- Directed by: Brendan J. Stafford
- Written by: Alastair Scobie
- Produced by: K.S. Sagoo; Alastair Scobie;
- Starring: John Bentley; Zena Marshall;
- Cinematography: Brendan J. Stafford
- Music by: Eric Spear
- Production company: Kenya Films
- Distributed by: Monarch Film Corporation
- Release date: 1952;
- Running time: 65 minutes
- Country: United Kingdom
- Language: English

= Men Against the Sun =

Men Against the Sun is a 1952 British second feature ('B') historical adventure film directed by Brendan J. Stafford and starring John Bentley and Zena Marshall. It was written by Alastair Scrobie. It depicts the attempts to construct a railway in late Victorian Africa.

==Plot==
In Mombasa, Father Dowling convinces engineer Hawker to assist in building a railway from Mombasa to Uganda. Hawker brings along Tanner, a big-game hunter. Dr. Elizabeth Martin, who plans to open a mission hospital, also joins them. Work on the railway is seriously disrupted by night attacks by two lions. Tanner kills one of the lions, and when the other attacks Elizabeth's hospital, it is killed by Hawker, who has fallen in love with Elizabeth.

== Cast ==
- John Bentley as Hawker
- Zena Marshall as Elizabeth Martin
- Liam O'Leary as Father Dowling
- Alan Tarlton as Tanner
- Edward Johnson as Salim

== Production ==
It was shot on location in Kenya; this was unusually ambitious for a second feature film at the time.

== Reception ==
The Monthly Film Bulletin wrote: "Some films are second-rate in their whole conception; others betray the failure of good intentions. This film, the first to be made in Kenya, and set in a period before 1914, falls into the second group. It is a curious tangle of loose ends, which leaves one wondering what the original story-line was intended to be. 'The railway, big-game hunting and mission work compete in turn for the spotlight; the Indian workers suggest a motive never developed, and at the beginning there is a distracting flashback of an attack on a native village by Arab slave-traders. Not until the end, with Hawker's killing of the lion, does it attain any dramatic excitement. Technically the film is better than its script or its acting; photography of the East African settings and of the marauding lions is excellent."

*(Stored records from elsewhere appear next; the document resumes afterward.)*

-- ==== Sys2Proof/Laws/Control.lean ====
section
/-! SUPPORT. System instructions and branches: what the shared frames `sysRun`, `onceRun` and `branchRun` answer, and when
no wait is there to end. -/

namespace Sys2Proof.Laws
open Sys2Proof.Machine Sys2Proof.Safety

theorem onGroup_same (set : List Nat) (f : Nat → Thread → Thread) (gr : Group) (h : ∀ t th, f t th = th) : onGroup set f gr = gr := by
  have : (gr.threads.mapIdx fun u th => if set.contains u then f u th else th) = gr.threads := by
    apply List.ext_getElem?; intro j; simp only [List.getElem?_mapIdx, h, ite_self, Option.map_id']
  unfold onGroup; rw [this]

theorem flagged_zero (s : State) (g : Nat) (gr : Group) (set : List Nat) (fl : Nat → Flags) (h : ∀ t, fl t = 0) :
    flagged s g gr set fl = s := by
  have ho : orFlags set fl = 0 := by
    unfold orFlags
    induction set with
    | nil => rfl
    | cons t ts ih => rw [List.map_cons, List.foldr_cons, ih, h]; rfl
  have h1 : flagGroup s.cycle set fl = id := by
    funext x
    have h3 := onGroup_same set (fun u th => th.raiseBits s.cycle (fl u)) x (by intro t th; rw [h]; exact threadRaise_zero _ th)
    unfold flagGroup; rw [h3, ho, groupRaise_zero]; rfl
  have h2 : Context.raiseBits s.cycle (orFlags set fl) = id := by funext c; rw [ho]; exact raiseBits_zero ..
  unfold flagged; rw [h1, h2]; simp

theorem poisoned_same (s : State) (g : Nat) (gr : Group) (set : List Nat) (fs : List Field) (h : ownReads fs = []) :
    poisoned s g gr set fs = s := flagged_zero _ _ _ _ _ (by intro t; simp [h, inThread, poisonFlag, flagIf])

/-- A whole-set system instruction that executes. -/
theorem runs_eq {i : Instr} {fs : List Field} {s : State} {g : Nat} {set : List Nat} {gr : Group} (h : Runs i fs s g set gr)
    (ill : Group → State → Bool) (f : Act → Group → State → State) (hi : ill gr (idle s) = false) :
    withIssue i s (sysRun ill fs f) = .next (f (theAct i g set gr) gr (acting fs s g set gr)) := by
  rw [withIssue_eq i s _ g set gr h.issuing h.wf, sysRun_eq ill fs f (theAct i g set gr) gr (idle s) hi h.usable
    (rising_nodup h.issuing.rising) (idle_group h.issuing)]
  rfl

theorem runsOnce_eq {i : Instr} {fs : List Field} {s : State} {g : Nat} {set : List Nat} {gr : Group} (h : RunsOnce i fs s g set gr)
    (ill : Group → State → Bool) (f : Act → Group → State → State) (hi : ill gr (idle s) = false) :
    withIssue i s (onceRun ill fs f) = .next (f (theAct i g set gr) gr (poisoned (idle s) g gr [leadOf set] fs)) := by
  rw [withIssue_eq i s _ g set gr h.issuing h.wf, onceRun_eq ill fs f (theAct i g set gr) gr (idle s) hi h.usable
    (idle_group h.issuing)]
  rfl

/-- A system instruction whose effect makes its own later checks. -/
theorem bare_eq {i : Instr} {fs : List Field} {s : State} {g : Nat} {set : List Nat} {gr : Group} (h : Issuing s g set gr)
    (hw : i.wf = true) (hf : fieldsFault gr.budget fs = none)
    (ill : Group → State → Bool) (f : Act → Group → State → State) (hi : ill gr (idle s) = false) :
    withIssue i s (sysBare ill fs f) = .next (f (theAct i g set gr) gr (idle s)) := by
  rw [withIssue_eq i s _ g set gr h hw]
  simp only [sysBare, sysFields, hi, hf]; rfl

/-- A thread passes where nothing it names is pending and the instruction's own check passes. -/
theorem sysChk_ok {gr : Group} {fs : List Field} {set : List Nat} {f : Nat → Chk} (h : Usable fs gr set)
    (hf : ∀ t ∈ set, ∃ l, f t = .ok l) : ∀ t ∈ set, ∃ l, sysChk gr fs f t = .ok l :=
  fun t ht => and_ok ⟨_, pendChk_ok _ _ (h.ready t ht)⟩ (hf t ht)

theorem acting_nil {fs : List Field} (s : State) (g : Nat) (set : List Nat) (gr : Group) (h : ownReads fs = []) :
    acting fs s g set gr = idle s := poisoned_same _ _ _ _ _ h

theorem fold_set {set : List Nat} (hn : set.Nodup) (s : State) (g : Nat) (f : Nat → State → State) (u : Nat → Thread → Thread)
    (h : ∀ t s, f t s = s.modThread g t (u t)) : set.foldl (fun s t => f t s) s = onThreads s g set u := by
  have : (fun (s : State) t => f t s) = fun s t => s.modThread g t (u t) := by funext s t; exact h t s
  rw [this]; exact foldl_modThread set s g u hn

theorem onThreads_ext (s : State) (g : Nat) (ts us : List Nat) (f h : Nat → Thread → Thread)
    (hh : ∀ t th, (if t ∈ ts then f t th else th) = if t ∈ us then h t th else th) : onThreads s g ts f = onThreads s g us h := by
  have : onGroup ts f = onGroup us h := by
    funext gr; unfold onGroup; congr 1
    apply List.ext_getElem?; intro j
    simp only [List.getElem?_mapIdx, List.contains_iff_mem]
    cases gr.threads[j]? with
    | none => rfl
    | some th => simp [hh]
  unfold onThreads; rw [this]

theorem onThreads_two (s : State) (g : Nat) (set who : List Nat) (hw : ∀ t ∈ who, t ∈ set) (f h : Thread → Thread) :
    onThreads (onThreads s g who fun _ => f) g (others set who) (fun _ => h) = onThreads s g set fun t th => if t ∈ who then f th else h th := by
  have hg : ∀ x, onGroup (others set who) (fun _ => h) (onGroup who (fun _ => f) x) = onGroup set (fun t th => if t ∈ who then f th else h th) x := by
    intro x
    have e : (onGroup (others set who) (fun _ => h) (onGroup who (fun _ => f) x)).threads = (onGroup set (fun t th => if t ∈ who then f th else h th) x).threads := by
      apply List.ext_getElem?; intro j
      simp only [onGroup, List.getElem?_mapIdx]
      cases x.threads[j]? with
      | none => rfl
      | some th =>
        simp only [Option.map_some]
        by_cases h1 : j ∈ who
        · have := hw j h1; simp [h1, this, others]
        · by_cases h2 : j ∈ set <;> simp [h1, h2, others]
    have e2 : ∀ ts', onGroup (others set who) (fun _ => h) (onGroup who (fun _ => f) x) = { x with threads := ts' } ↔
       (onGroup (others set who) (fun _ => h) (onGroup who (fun _ => f) x)).threads = ts' := by
      intro ts'; constructor
      · intro h; exact congrArg Group.threads h
      · intro h; rw [← h]; rfl
    exact (e2 _).2 e
  simp only [onThreads, modify_modify, hg]

theorem branchRun_eq {i : Instr} {n : BitVec 1} {gd : BitVec 6} {fs : List Field} {s : State} {g : Nat} {set : List Nat} {gr : Group}
    (h : RunsIf i (regF gd :: fs) n gd s g set gr) (taken : Act → Thread → Thread) :
    branchRun n gd fs taken (theAct i g set gr) gr (idle s) =
      let who := guarded gr n gd set
      splitThreads (poisoned (idle s) g gr who (regF gd :: fs)) g set who (nextPc i gr set)
        fun th => taken (theAct i g set gr) (th.goOn th.pc) := by
  have hn := rising_nodup h.issuing.rising
  have hg : guardChecks (theAct i g set gr) gr (idle s) n gd (regF gd :: fs) = none := guardChecks_none _ _ _ _ _ _ h.usable
  unfold branchRun
  simp only [hg, show (theAct i g set gr).set = set from rfl, show (theAct i g set gr).g = g from rfl]
  rw [raisePoison_eq _ _ _ _ _ (guarded_nodup hn) ⟨gr, idle_group h.issuing, rfl⟩,
    foldl_modThread _ _ g (fun _ th => taken (theAct i g set gr) (th.goOn th.pc)) (guarded_nodup hn), goAll_eq _ _ _ _ (others_nodup hn),
    onThreads_two _ _ _ _ guarded_sub]
  rfl

theorem refresh_same (gs : List Group) (l : List Barrier) (h : ∀ b ∈ l, b.bits = none) : l.map (refreshBarrier gs) = l := by
  rw [List.map_congr_left (g := id)]
  · simp
  · intro b hb; simp [refreshBarrier, h b hb]

theorem modTeam_same (s : State) (k : TKey) (f : Team → Team) (h : ∀ t ∈ s.teams, t.key = k → f t = t) : s.modTeam k f = s := by
  have : (s.teams.map fun t => if t.key == k then f t else t) = s.teams := by
    rw [List.map_congr_left (g := id)]
    · simp
    · intro t ht; by_cases hk : t.key = k <;> simp [hk, h t ht]
  unfold State.modTeam; rw [this]

theorem blocked_zero (s : State) (h : NoneWait s) : s.blockedCount = 0 := by
  unfold State.blockedCount
  rw [List.map_congr_left (g := fun _ => 0)]
  · simp
  · intro x hx
    rw [List.length_eq_zero_iff, List.filter_eq_nil_iff]
    intro th hth; simp [h x hx th hth]

theorem settle_same (s : State) (h : NoneWait s) : s.settle = s := by
  unfold State.settle; rw [blocked_zero s h]; rfl

theorem mapIdx_forall {α : Type} (P : α → Prop) (l : List α) (f : Nat → α → α) (h : ∀ x ∈ l, ∀ i, P (f i x)) : ∀ x ∈ l.mapIdx f, P x := by
  intro x hx
  obtain ⟨i, hi, e⟩ := List.mem_mapIdx.1 hx
  rw [← e]; exact h _ (List.getElem_mem _) _

theorem noneWait_modify (s : State) (g : Nat) (f : Group → Group) (h : NoneWait s)
    (hf : ∀ x, (∀ th ∈ x.threads, th.isBlocked = false) → ∀ th ∈ (f x).threads, th.isBlocked = false) :
    NoneWait { s with groups := s.groups.modify g f } := by
  intro x hx
  obtain ⟨j, hj⟩ := List.mem_iff_getElem?.1 hx
  rw [List.getElem?_modify] at hj
  cases hs : s.groups[j]? with
  | none => simp [hs] at hj
  | some y =>
    have hy := h y (List.mem_of_getElem? hs)
    rw [hs] at hj
    by_cases e : g = j
    · simp [e] at hj; rw [← hj]; exact hf y hy
    · simp [e] at hj; rw [← hj]; exact hy

theorem noneWait_onThreads (s : State) (g : Nat) (set : List Nat) (f : Nat → Thread → Thread) (h : NoneWait s)
    (hf : ∀ t th, th.isBlocked = false → (f t th).isBlocked = false) : NoneWait (onThreads s g set f) := by
  refine noneWait_modify s g _ h fun x hx => mapIdx_forall (fun (th : Thread) => th.isBlocked = false) _ _ fun th hth i => ?_
  by_cases hi : set.contains i
  · simp only [hi, if_true]; exact hf _ _ (hx th hth)
  · simp only [hi]; exact hx th hth

theorem noneWait_flagged (s : State) (g : Nat) (gr : Group) (set : List Nat) (fl : Nat → Flags) (h : NoneWait s) :
    NoneWait (flagged s g gr set fl) := by
  have := noneWait_modify s g (flagGroup s.cycle set fl) h fun x hx => mapIdx_forall (fun (th : Thread) => th.isBlocked = false) _ _ fun th hth i => by
    by_cases hi : set.contains i
    · simp only [hi, if_true]; exact hx th hth
    · simp only [hi]; exact hx th hth
  exact this

end Sys2Proof.Laws
end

Kine Weekly wrote: "The picture, set in the late nineties, not only describes the hazards that had to be conquered before railways could be built in Africa, but reminds its audience of the comparatively short space of time that has elapsed since women medicos were treated with suspicion. John Bentley and Zena Marshall act well enough to make story point, as Hawker and Elizabeth, but the mainstay of the melodrama is its exciting native and animal interest, framed in grand scenery. Camera work is first class. Disarmingly naive, yet, clearly out of the rut, it rightly earns a place on the average programme."

The Daily Film Renter wrote: "This is the first production made with the support of tha Kenya Government and is a most praiseworthy beginning. All scenes, both exterior and interior, were made in the Colony. Its faults are indefiniteness in scripting and direction and a certain amateurishness. Its virtues are its actuality shots of the country and wild game, a flashback showing an Arab slave raid, and much fine photography of Mombasa, as well as records of native and Indian customs, dancers and music. "

In British Sound Films: The Studio Years 1928–1959 David Quinlan rated the film as "average", writing: "Drama is ordinary, but the settings make it worthwhile."